# Can I do this?



## jfharrison (Dec 31, 2006)

Can someone be watching live TV or a recorded show and at the same time stream a recorded show from the tivo Premier XL to an iPad? That is, will the tivo handle these 2 things at the same time or must the recorded show be copied to the iPad if someone is using the Tivo for viewing?

Thanks, Jon


----------



## csm10495 (Nov 15, 2008)

jfharrison said:


> Can someone be watching live TV or a recorded show and at the same time stream a recorded show from the tivo Premier XL to an iPad? That is, will the tivo handle these 2 things at the same time or must the recorded show be copied to the iPad if someone is using the Tivo for viewing?
> 
> Thanks, Jon


Short answer: it will stream even if you are doing something different, if you have a TiVo Stream.
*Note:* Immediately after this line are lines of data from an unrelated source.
-- ==== Sys2Proof/Machine/Issue.lean ====
section
/-! DEFINITION. Which instructions of a PE issue in a cycle, and in which order (R18, R19, R65, R115, R134, R178, R205, R386). -/

namespace Sys2Proof.Machine

/-! ### The order of blocks (R178) -/

/-- Puts a block into a list in the order of R178: by priority, then by dispatch. -/
def insertBlock (x : Task × Frame) : List (Task × Frame) → List (Task × Frame)
  | [] => [x]
  | y :: ys =>
    if y.1.prio < x.1.prio ∨ (x.1.prio = y.1.prio ∧ x.2.order ≤ y.2.order) then x :: y :: ys else y :: insertBlock x ys

/-- Running blocks in the order of R178. -/
def blockOrder (s : State) : List (Task × Frame) :=
  (s.cores.tasks.filterMap (fun t => t.frame.map (fun f => (t, f)))).foldr insertBlock []

/-! ### Barriers (R205) -/

/-- A barrier of a PE; one that nothing has touched holds the values of R179 step 3 (R205). -/
def State.bar (s : State) (pos n : Nat) : Bar :=
  (s.cores.bars.find? (fun b => b.pos = pos && b.num = n)).getD
    { pos := pos, num := n, count := 1, arr := 0, phase := 0, rem := false, recs := [], touched := 0, turn := 0, pts := 0, past := 0 }

def State.setBar (s : State) (b : Bar) : State :=
  { s with cores := { s.cores with bars := upsert (fun x => x.pos = b.pos && x.num = b.num) b s.cores.bars } }

/-- The barrier of its PE that an instruction touches (R205). -/
def barrierOf : Instr → Option Nat
  | .arrive b _ _ | .arriveRlx b _ _ | .wait b _ _ | .barcfg b _ _ => some b.toNat
  | _ => none

/-- The turn of an instruction of a block among the events of one cycle: priority, dispatch, index (R178). -/
def turnOf (t : Task) (f : Frame) (idx : Nat) : Nat := (3 - t.prio) * 2 ^ 96 + f.order * 64 + idx

/-- The turn of a remote arrival: after every local event of its cycle (R205). -/
def remoteTurn : Nat := 2 ^ 99

/-- An event may touch a barrier in this cycle: none with a later turn has touched it in this cycle (R205). -/
def State.barOpen (s : State) (pos n turn : Nat) : Bool := (s.bar pos n).touched ≠ s.ctl.now || (s.bar pos n).turn ≤ turn

/-- Notes the turn of an event that has touched a barrier. -/
def State.touchBar (s : State) (pos n turn : Nat) : State :=
  let b := s.bar pos n
  if b.touched = s.ctl.now ∧ turn ≤ b.turn then s else s.setBar { b with touched := s.ctl.now, turn := turn }

/-! ### The issue mix (R19, R115, R134, R386) -/

/-- The issue mix of a PE in this cycle. -/
def State.mix (s : State) (pos : Nat) : Mix :=
  match s.cores.mixes.find? (fun m => m.pos = pos) with
  | some m => if m.at_ = s.ctl.now then m else { m with at_ := s.ctl.now, used := [] }
  | none => { pos := pos, at_ := s.ctl.now, used := [], divTill := 0, rootTill := 0, vecTill := 0 }

/-- The operations of a class that one cycle takes (R19). -/
def classBudget : IssueClass → Nat
  | .control => 2
  | _ => 1

/-- The unit that a firing needs (R115, R134): one that fires as null computes nothing and needs none (R22). Log 51. -/
def unitOf (i : Instr) (null : Bool) : Option LongUnit := if null then none else i.longUnit

/-- The mix has room for an instruction, and the unit that it needs is free (R19, R115, R134). -/
def Mix.takes (m : Mix) (i : Instr) (null : Bool) : Bool :=
  (m.used.filter (· == i.issueClass)).length < classBudget i.issueClass &&
  (match unitOf i null with
  | some .divide => m.divTill ≤ m.at_
  | some .root => m.rootTill ≤ m.at_
  | some .vector => m.vecTill ≤ m.at_
  | none => true)

/-- The mix once an instruction of a latency has issued. -/
def Mix.issue (m : Mix) (i : Instr) (null : Bool) (l : Nat) : Mix :=
  let m := { m with used := i.issueClass :: m.used }
  match unitOf i null with
  | some .divide => { m with divTill := m.at_ + l }
  | some .root => { m with rootTill := m.at_ + l }
  | some .vector => { m with vecTill := m.at_ + l }
  | none => m

/-- An instruction of a running block may issue in this cycle: throttling does not skip the cycle (R386), no fault of a lower index has
been raised in it (R65), it is ready, its turn at its barrier has not passed (R205), and the mix takes it. A word that raises
ILLEGAL at its firing takes no place in the mix. -/
def mayIssue (s : State) (t : Task) (f : Frame) (idx : Nat) : Bool :=
  t.st = .running && !t.saved && f.met.isNone && !s.hub.skips s.ctl.now && f.raised.all (fun r => idx < r.idx) && readyAt s t f idx &&
  (match decodeWord (s.insWord t.pos f.hdr idx) with
  | some i => i.badSub.isSome || ((s.mix t.pos).takes i ((f.ins.getD idx Ins.empty).firesNull i) &&
      (barrierOf i).all (fun n => s.barOpen t.pos n (turnOf t f idx)))
  | none => true)

/-- Some instruction of a block may issue in this cycle. -/
def State.issues (s : State) (t : Task) (f : Frame) : Bool := (List.range f.n).any (mayIssue s t f)

/-- The instructions of a PE that may issue in this cycle, in the order of R178: by block, then by index. -/
def issueOrder (s : State) (pos : Nat) : List (Nat × Nat) :=
  ((blockOrder s).filter (fun x => x.1.pos = pos)).flatMap (fun x =>
    ((List.range x.2.n).filter (mayIssue s x.1 x.2)).map (fun k => (x.1.slot, k)))

/-- Some task of a PE has an instruction of a kind that may issue in this cycle. -/
def State.issuesKind (s : State) (pos : Nat) (kind : Task → Frame → Nat → Instr → Bool) : Bool :=
  s.cores.tasks.any (fun t => t.pos = pos && (match t.frame with
    | some f => (List.range f.n).any (fun k => mayIssue s t f k &&
        (match decodeWord (s.insWord t.pos f.hdr k) with | some i => i.badSub.isNone && kind t f k i | none => false))
    | none => false))

/-- A local event of a barrier may still come in this cycle: a remote arrival comes after it (R205). -/
def localBarFirst (s : State) (pos n : Nat) : Bool := s.issuesKind pos (fun _ _ _ i => barrierOf i = some n)

/-- The ring that a well-formed handle names, by cluster and base (R294). -/
def handleKey (h : Word) : Option Nat :=
  let x := h.toNat
  if bits x 63 56 = 0xFE && bits x 55 55 = 1 && bits x 54 48 = 0 && bits x 31 20 = 0 && bits x 19 0 % 64 = 0 && isPe (bits x 47 32) then
    some (clusterOf (bits x 47 32) * 2 ^ 20 + bits x 19 0)
  else none

/-- What the PEs of a cluster ask for in a fixed order within one cycle: a bank (R219), the next slot of a ring (R296). -/
def clusterAsk (i : Instr) (x : Ins) : Option (Nat × Nat) :=
  match i with
  | .bmode _ _ => some (0, x.wa.toNat)
  | .rbwait _ _ _ => (handleKey x.wa).map (fun k => (1, k))
  | _ => none

/-- An instruction of another PE of the cluster, earlier in the order of R219 and R296, may still issue in this cycle and asks for the same
bank or slot. -/
def clusterFirst (s : State) (pos : Nat) (i : Instr) (x : Ins) : Bool :=
  (clusterAsk i x).isSome && (s.cores.tasks.map (·.pos)).any (fun p => clusterOf p = clusterOf pos && inCluster p < inCluster pos &&
    s.issuesKind p (fun _ f k j => !(f.ins.getD k Ins.empty).firesNull j && clusterAsk j (f.ins.getD k Ins.empty) = clusterAsk i x))

end Sys2Proof.Machine
end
If you have a Stream, you could even, be recording on all tuners, watching a recorded show on the TV and watching something different on your iPad. At the same time. But to stream to an iPad at all, I think you need a Stream


----------



## jfharrison (Dec 31, 2006)

Very good, thanks


----------



## Dan203 (Apr 17, 2000)

TiVo Premiere units support streaming to up to 3 secondary devices, in addition to recording on all tuners and watching something on the TiVo itself. Whether those devices are iPads (with a Stream), a second TiVo or the upcoming TiVo Mini. 

Dan


----------



## tre74 (Nov 12, 2010)

Tested this out last night for the first time. Put on a recorded show on the Premiere and streamed three different shows to two iPhones and an iPad. Everything worked perfectly with no streaming hiccups. I think the Premiere was recording one show at the time.


----------